WORK TO COMPLETE: Set down exactly the lines below, from the one containing "succ n ih =>" through the final line, and include no others.

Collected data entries
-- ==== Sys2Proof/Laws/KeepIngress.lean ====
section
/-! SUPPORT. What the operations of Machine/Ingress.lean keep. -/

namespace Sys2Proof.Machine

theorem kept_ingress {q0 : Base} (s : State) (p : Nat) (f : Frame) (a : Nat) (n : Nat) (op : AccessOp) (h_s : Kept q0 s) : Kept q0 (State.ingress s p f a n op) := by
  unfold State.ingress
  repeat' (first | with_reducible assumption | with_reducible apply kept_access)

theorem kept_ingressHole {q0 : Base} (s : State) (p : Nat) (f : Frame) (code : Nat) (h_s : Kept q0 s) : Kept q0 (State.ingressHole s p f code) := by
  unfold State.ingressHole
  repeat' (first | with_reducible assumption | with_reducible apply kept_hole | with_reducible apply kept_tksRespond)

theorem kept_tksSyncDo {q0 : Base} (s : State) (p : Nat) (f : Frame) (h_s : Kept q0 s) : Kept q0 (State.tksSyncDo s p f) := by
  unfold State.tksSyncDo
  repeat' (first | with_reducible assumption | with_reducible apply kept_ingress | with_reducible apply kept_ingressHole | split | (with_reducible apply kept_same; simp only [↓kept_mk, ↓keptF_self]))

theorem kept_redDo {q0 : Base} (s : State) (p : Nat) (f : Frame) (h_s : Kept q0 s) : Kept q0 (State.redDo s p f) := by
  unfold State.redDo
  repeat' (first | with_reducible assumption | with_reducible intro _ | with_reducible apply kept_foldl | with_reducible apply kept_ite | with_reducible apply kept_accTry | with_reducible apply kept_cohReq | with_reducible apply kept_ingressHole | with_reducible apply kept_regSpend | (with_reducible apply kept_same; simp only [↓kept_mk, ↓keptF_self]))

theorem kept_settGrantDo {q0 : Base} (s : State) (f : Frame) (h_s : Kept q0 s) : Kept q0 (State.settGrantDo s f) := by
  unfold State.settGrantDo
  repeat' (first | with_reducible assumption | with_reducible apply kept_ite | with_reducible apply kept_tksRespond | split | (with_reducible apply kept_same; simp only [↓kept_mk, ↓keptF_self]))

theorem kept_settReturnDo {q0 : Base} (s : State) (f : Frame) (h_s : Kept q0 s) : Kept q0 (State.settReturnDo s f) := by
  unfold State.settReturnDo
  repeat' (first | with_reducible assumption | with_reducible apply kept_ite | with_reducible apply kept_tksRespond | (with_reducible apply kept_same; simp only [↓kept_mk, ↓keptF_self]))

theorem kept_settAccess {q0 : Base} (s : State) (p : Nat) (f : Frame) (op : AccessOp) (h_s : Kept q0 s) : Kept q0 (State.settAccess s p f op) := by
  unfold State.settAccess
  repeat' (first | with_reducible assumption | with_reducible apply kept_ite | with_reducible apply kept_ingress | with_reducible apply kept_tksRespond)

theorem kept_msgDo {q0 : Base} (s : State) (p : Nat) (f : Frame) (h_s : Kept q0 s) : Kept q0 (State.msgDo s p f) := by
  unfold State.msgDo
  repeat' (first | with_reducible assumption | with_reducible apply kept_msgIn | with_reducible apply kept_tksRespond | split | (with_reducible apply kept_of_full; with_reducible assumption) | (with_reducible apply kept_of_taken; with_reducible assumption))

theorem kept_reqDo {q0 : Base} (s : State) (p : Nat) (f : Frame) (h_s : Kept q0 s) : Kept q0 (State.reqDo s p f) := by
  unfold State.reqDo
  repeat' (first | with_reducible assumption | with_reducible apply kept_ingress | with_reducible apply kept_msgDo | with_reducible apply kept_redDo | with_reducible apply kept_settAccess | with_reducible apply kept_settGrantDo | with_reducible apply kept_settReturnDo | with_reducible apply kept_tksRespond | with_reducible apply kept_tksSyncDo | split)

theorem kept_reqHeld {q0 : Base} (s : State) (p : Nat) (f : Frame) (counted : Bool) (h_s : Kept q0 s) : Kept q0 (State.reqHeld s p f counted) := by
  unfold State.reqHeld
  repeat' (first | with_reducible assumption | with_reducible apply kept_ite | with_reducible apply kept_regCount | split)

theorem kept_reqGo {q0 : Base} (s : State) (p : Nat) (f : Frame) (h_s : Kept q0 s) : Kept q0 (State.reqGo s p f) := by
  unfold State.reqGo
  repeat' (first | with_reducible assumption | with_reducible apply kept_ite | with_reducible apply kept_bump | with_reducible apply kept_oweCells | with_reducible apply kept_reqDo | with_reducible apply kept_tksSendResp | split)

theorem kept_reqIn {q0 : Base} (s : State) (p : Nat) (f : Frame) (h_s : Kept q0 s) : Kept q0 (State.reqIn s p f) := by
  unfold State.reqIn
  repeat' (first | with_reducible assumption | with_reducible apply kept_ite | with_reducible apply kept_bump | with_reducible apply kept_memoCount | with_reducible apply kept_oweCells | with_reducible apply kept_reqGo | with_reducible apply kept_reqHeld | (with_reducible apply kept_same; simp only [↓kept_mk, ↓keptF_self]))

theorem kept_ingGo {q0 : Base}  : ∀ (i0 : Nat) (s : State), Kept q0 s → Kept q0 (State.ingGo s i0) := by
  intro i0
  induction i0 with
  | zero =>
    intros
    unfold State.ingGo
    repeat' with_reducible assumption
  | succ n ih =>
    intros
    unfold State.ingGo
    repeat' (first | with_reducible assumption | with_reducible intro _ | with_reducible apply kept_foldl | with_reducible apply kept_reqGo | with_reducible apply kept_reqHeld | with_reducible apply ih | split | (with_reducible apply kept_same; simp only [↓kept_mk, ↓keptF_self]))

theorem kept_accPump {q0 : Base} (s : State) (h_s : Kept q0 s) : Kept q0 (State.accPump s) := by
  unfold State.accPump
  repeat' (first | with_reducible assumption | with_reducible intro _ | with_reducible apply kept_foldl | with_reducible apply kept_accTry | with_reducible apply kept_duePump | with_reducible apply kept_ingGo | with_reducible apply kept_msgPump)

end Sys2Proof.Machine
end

EXERCISE RESULT:
  | succ n ih =>
    intros
    unfold State.ingGo
    repeat' (first | with_reducible assumption | with_reducible intro _ | with_reducible apply kept_foldl | with_reducible apply kept_reqGo | with_reducible apply kept_reqHeld | with_reducible apply ih | split | (with_reducible apply kept_same; simp only [↓kept_mk, ↓keptF_self]))

theorem kept_accPump {q0 : Base} (s : State) (h_s : Kept q0 s) : Kept q0 (State.accPump s) := by
  unfold State.accPump
  repeat' (first | with_reducible assumption | with_reducible intro _ | with_reducible apply kept_foldl | with_reducible apply kept_accTry | with_reducible apply kept_duePump | with_reducible apply kept_ingGo | with_reducible apply kept_msgPump)

end Sys2Proof.Machine
end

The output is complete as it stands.